- **Problem to solve**
The span to repeat in the listing below runs from the line containing "def driftDesc : Nat := 0xFFFC0" to the line containing "let spn := field bs 8 8", inclusive. Repeat it exactly, and only it.

- **Record set**

-- ==== Sys2Proof/Machine/DriftUnit.lean ====
section
/-! DEFINITION. Drift, the hash accumulator of a core (05 R188 to R200). Its entries lie in the core's Drift window
(R198): KEY, VALUE and STAMP at (set × 8 + way) × 16. -/

namespace Sys2Proof.Machine

open Sys2Proof

/-- An entry: KEY, VALUE, STAMP. -/
structure DriftEntry where
  key : Nat
  value : Nat
  stamp : Nat
deriving DecidableEq, Repr

def DriftEntry.bytes (e : DriftEntry) : Bytes := leBytes 8 e.key ++ leBytes 4 e.value ++ leBytes 4 e.stamp

def driftEntryOf (bs : Bytes) : DriftEntry := ⟨field bs 0 8, field bs 8 4, field bs 12 4⟩

/-- The set of a key (05 R189). -/
def driftSet (k : Nat) : Nat :=
  (List.range 7).foldl (fun acc i => acc ^^^ ((k >>> (9 * i)) % 512)) 0 ^^^ (k >>> 63)

def driftAddr (c set way : Nat) : Nat := driftBase c + (set * 8 + way) * 16

/-- The entry in a way; STAMP 0 is an empty way. -/
def State.driftEntry (s : State) (c set way : Nat) : DriftEntry := driftEntryOf (memRead s.mem (driftAddr c set way) 16)

def State.putDrift (s : State) (c set way : Nat) (e : DriftEntry) : State :=
  { s with mem := memWrite s.mem (driftAddr c set way) e.bytes }

/-- A way becomes empty. -/
def State.freeDrift (s : State) (c set way : Nat) : State :=
  s.putDrift c set way { s.driftEntry c set way with stamp := 0 }

/-- The way of a set that holds a key, and its lowest empty way. -/
def State.driftFind (s : State) (c k : Nat) : Option Nat :=
  (List.range 8).find? fun w => let e := s.driftEntry c (driftSet k) w; e.stamp ≠ 0 && e.key = k
def State.driftHole (s : State) (c set : Nat) : Option Nat :=
  (List.range 8).find? fun w => (s.driftEntry c set w).stamp = 0

/-- Every entry that is valid, with its set and way. -/
def State.driftValid (s : State) (c : Nat) : List (Nat × Nat × DriftEntry) :=
  (List.range 4096).filterMap fun i =>
    let e := s.driftEntry c (i / 8) (i % 8)
    if e.stamp = 0 then none else some (i / 8, i % 8, e)

/-! ## The overflow regions (05 R192, R193, R199) -/

/-- Where the descriptor lies. -/
def driftDesc : Nat := 0xFFFC0

/-- The descriptor, checked: SP_BASE, SP_SIZE, HBM_BASE (local), HBM_SIZE; `none` is DRIFT_CONFIG. -/
def State.driftLatch (s : State) (c : Nat) : Option (Nat × Nat × Nat × Nat) :=
  let bs := memRead s.mem (spBase c + driftDesc) 64
  let sp := field bs 0 8
  let spn := field bs 8 8
  let hb : Word := BitVec.ofNat 64 (field bs 16 8)
  let hbn := field bs 24 8
  let bad := sp ≥ 2 ^ 20 || sp % 64 ≠ 0 || spn % 64 ≠ 0 || hb.toNat % 64 ≠ 0 || hbn % 64 ≠ 0 ||
    !allZero (bs.drop 32) || (spn ≠ 0 && sp + spn > driftDesc) ||
    (hbn ≠ 0 && (!canonical hb || gPkg hb ≠ s.self || gLocal hb + hbn > regionUnit * s.hbmUnits))
  if bad then none else some (sp, spn, gLocal hb, hbn)

/-- A DADD or a DDRAIN that faults. -/
inductive DriftFault where
  | config
  | overflow
  | mem (e : MemErr)
  | range
deriving DecidableEq, Repr

def State.updDrift (s : State) (c : Nat) (f : Drift → Drift) : State := s.updCore c fun k => { k with drift := f k.drift }

/-- Where the next batch goes: in the scratchpad region until it is full, then in HBM (05 R191, R200). -/
def Drift.place (d : Drift) (l : Nat × Nat × Nat × Nat) (c : Nat) : Option (Nat × Drift) :=
  if d.spFill + 64 ≤ l.2.1 then some (spBase c + l.1 + d.spFill, { d with spFill := d.spFill + 64 })
  else if d.hbmFill + 64 ≤ l.2.2.2 then some (l.2.2.1 + d.hbmFill, { d with hbmFill := d.hbmFill + 64 })
  else none

/-- A set spills its four entries of lowest STAMP (05 R191). -/
def State.driftSpill (s : State) (c set : Nat) : Except DriftFault Unit × State :=
  let d := (s.core c).drift
  let latch := match d.latch with
    | some l => some l
    | none => s.driftLatch c
  match latch with
  | none => (.error .config, s)
  | some l =>
    match d.place l c with
    | none => (.error .overflow, s)
    | some (addr, d) =>
      let all := (List.range 8).map fun w => (w, s.driftEntry c set w)
      let out := (all.mergeSort fun a b => a.2.stamp ≤ b.2.stamp).take 4
      let bytes := ((out.mergeSort fun a b => a.2.key ≤ b.2.key).flatMap fun e => e.2.bytes)
      let s := out.foldl (fun s e => s.freeDrift c set e.1) s
      let s := s.updDrift c fun _ => { d with
        latch := some l, spill := d.spill + 1,
        batches := d.batches ++ [⟨d.spill, addr, List.replicate 4 true⟩] }
      match s.writeMem ((s.partition ((s.coreOwner c).getD 0)).job) addr bytes with
      | (.error e, s) => (.error (.mem e), s)
      | (.ok _, s) => (.ok (), s)

/-- The scratchpad runs that a DADD of a key touches: none, or, when its set spills, the descriptor and the region (05
R191, R192). -/
def State.daddRuns (s : State) (c k : Nat) : List (Nat × Nat) :=
  if (s.driftFind c k).isSome ∨ (s.driftHole c (driftSet k)).isSome then []
  else (driftDesc, 64) :: (((s.core c).drift.latch.or (s.driftLatch c)).map fun l => (l.1, l.2.1)).toList

/-- The scratchpad runs that a DDRAIN touches: its records and the spilled batches. -/
def State.ddrainRuns (s : State) (c n off : Nat) : List (Nat × Nat) :=
  (off, 16 * min n 65536) :: (((s.core c).drift.batches.filter fun b =>
    spBase c ≤ b.addr && b.addr < spBase c + 0x100000).map fun b => (b.addr - spBase c, 64))

/-- The batches in HBM that a DADD of a key writes, when its set spills, or that a DDRAIN reads (05 R191, R195). -/
def State.driftBlocks (s : State) (c op k : Nat) : List Nat :=
  let d := (s.core c).drift
  let at_ : List Nat :=
    if op = 0x1A then d.batches.map (·.addr)
    else if (s.driftFind c k).isSome ∨ (s.driftHole c (driftSet k)).isSome then []
    else ((d.latch.or (s.driftLatch c)).bind fun l => d.place l c).toList.map (·.1)
  at_.filter fun a => a < spBase c || spBase c + 0x100000 ≤ a

/-- DADD of x to key k (05 R190, R200). -/
def State.dadd (s : State) (c k x : Nat) : Except DriftFault Unit × State :=
  let n := (s.core c).drift.seq + 1
  if n > 0xFFFFFFFF then (.error .overflow, s)
  else
    let set := driftSet k
    let s' := s.updDrift c fun d => { d with seq := n }
    match s.driftFind c k with
    | some w =>
      let e := s.driftEntry c set w
      (.ok (), s'.putDrift c set w ⟨k, (fp32.add e.value x).1, n⟩)
    | none =>
      match s.driftHole c set with
      | some w => (.ok (), s'.putDrift c set w ⟨k, x, n⟩)
      | none =>
        match s'.driftSpill c set with
        | (.error e, _) => (.error e, s)
        | (.ok _, s') =>
          match s'.driftHole c set with
          | some w => (.ok (), s'.putDrift c set w ⟨k, x, n⟩)
          | none => (.ok (), s')

/-! ## DDRAIN (05 R195) -/

/-- The bytes of a batch. -/
def State.batchBytes (s : State) (c : Nat) (b : Batch) : Except MemErr Bytes × State :=
  s.readMem ((s.partition ((s.coreOwner c).getD 0)).job) b.addr 64

/-- The batches with the four entries that each holds, in increasing spill number. -/
def State.readBatches (s : State) (c : Nat) : List Batch → Except MemErr (List (Batch × List DriftEntry)) × State
  | [] => (.ok [], s)
  | b :: rest =>
    match s.batchBytes c b with
    | (.error e, s) => (.error e, s)
    | (.ok bs, s) =>
      match s.readBatches c rest with
      | (.error e, s) => (.error e, s)
      | (.ok l, s) => (.ok ((b, (List.range 4).map fun i => driftEntryOf (bs.drop (16 * i))) :: l), s)

/-- Copies of a key fold into one value, in order. -/
def foldCopies : List Nat → Nat
  | [] => 0
  | v :: vs => vs.foldl (fun acc x => (fp32.add acc x).1) v

/-- Live copies in batches: key and value, in increasing spill number. -/
def liveCopies (l : List (Batch × List DriftEntry)) : List (Nat × Nat) :=
  l.flatMap fun e => (e.2.mapIdx fun i x => (i, x)).filterMap fun x =>
    if e.1.live.getD x.1 false then some (x.2.key, x.2.value) else none

/-- The regions that a DDRAIN's records must not overlap (05 R199). -/
def Drift.guarded (d : Drift) : List (Nat × Nat) :=
  (driftDesc, 64) :: match d.latch with
    | some l => [(l.1, l.2.1)]
    | none => []

/-- DDRAIN of up to n records to scratchpad offset `off`: the number written. Its range is checked as a transfer's (log entry
113). -/
def State.ddrain (s : State) (c n off : Nat) : Except DriftFault Nat × State :=
  let d := (s.core c).drift
  match s.readBatches c d.batches with
  | (.error e, s') => (.error (.mem e), s')
  | (.ok bl, s) =>
    let copies := liveCopies bl
    let held := s.driftValid c
    let keys := ((copies.map (·.1) ++ held.map (·.2.2.key)).mergeSort (· ≤ ·)).eraseDups.take n
    let len := 16 * keys.length
    if len ≠ 0 ∧ (d.guarded.any fun g => g.2 ≠ 0 && off < g.1 + g.2 && g.1 < off + len) then (.error .config, s)
    else if off ≥ 0x100000 ∨ off + len > 0x100000 then (.error .range, s)
    else
      let value (k : Nat) : Nat :=
        foldCopies (((copies.filter fun x => x.1 = k).map (·.2)) ++
          ((held.filter fun x => x.2.2.key = k).map (·.2.2.value)))
      let records := keys.flatMap fun k => leBytes 8 k ++ leBytes 4 (value k) ++ zeros 4
      let s := { s with mem := memWrite s.mem (spBase c + off) records }
      let s := (held.filter fun x => keys.contains x.2.2.key).foldl (fun s x => s.freeDrift c x.1 x.2.1) s
      let left := bl.map fun e => { e.1 with live := e.1.live.mapIdx fun i x => x && !keys.contains (e.2.getD i ⟨0, 0, 0⟩).key }
      let left := left.filter fun b => b.live.any id
      let empty : Bool := left.isEmpty && (held.all fun x => keys.contains x.2.2.key)
      (.ok keys.length, s.updDrift c fun d => if empty then Drift.empty else { d with batches := left })

end Sys2Proof.Machine
end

- **Solution for this problem**
def driftDesc : Nat := 0xFFFC0

/-- The descriptor, checked: SP_BASE, SP_SIZE, HBM_BASE (local), HBM_SIZE; `none` is DRIFT_CONFIG. -/
def State.driftLatch (s : State) (c : Nat) : Option (Nat × Nat × Nat × Nat) :=
  let bs := memRead s.mem (spBase c + driftDesc) 64
  let sp := field bs 0 8
  let spn := field bs 8 8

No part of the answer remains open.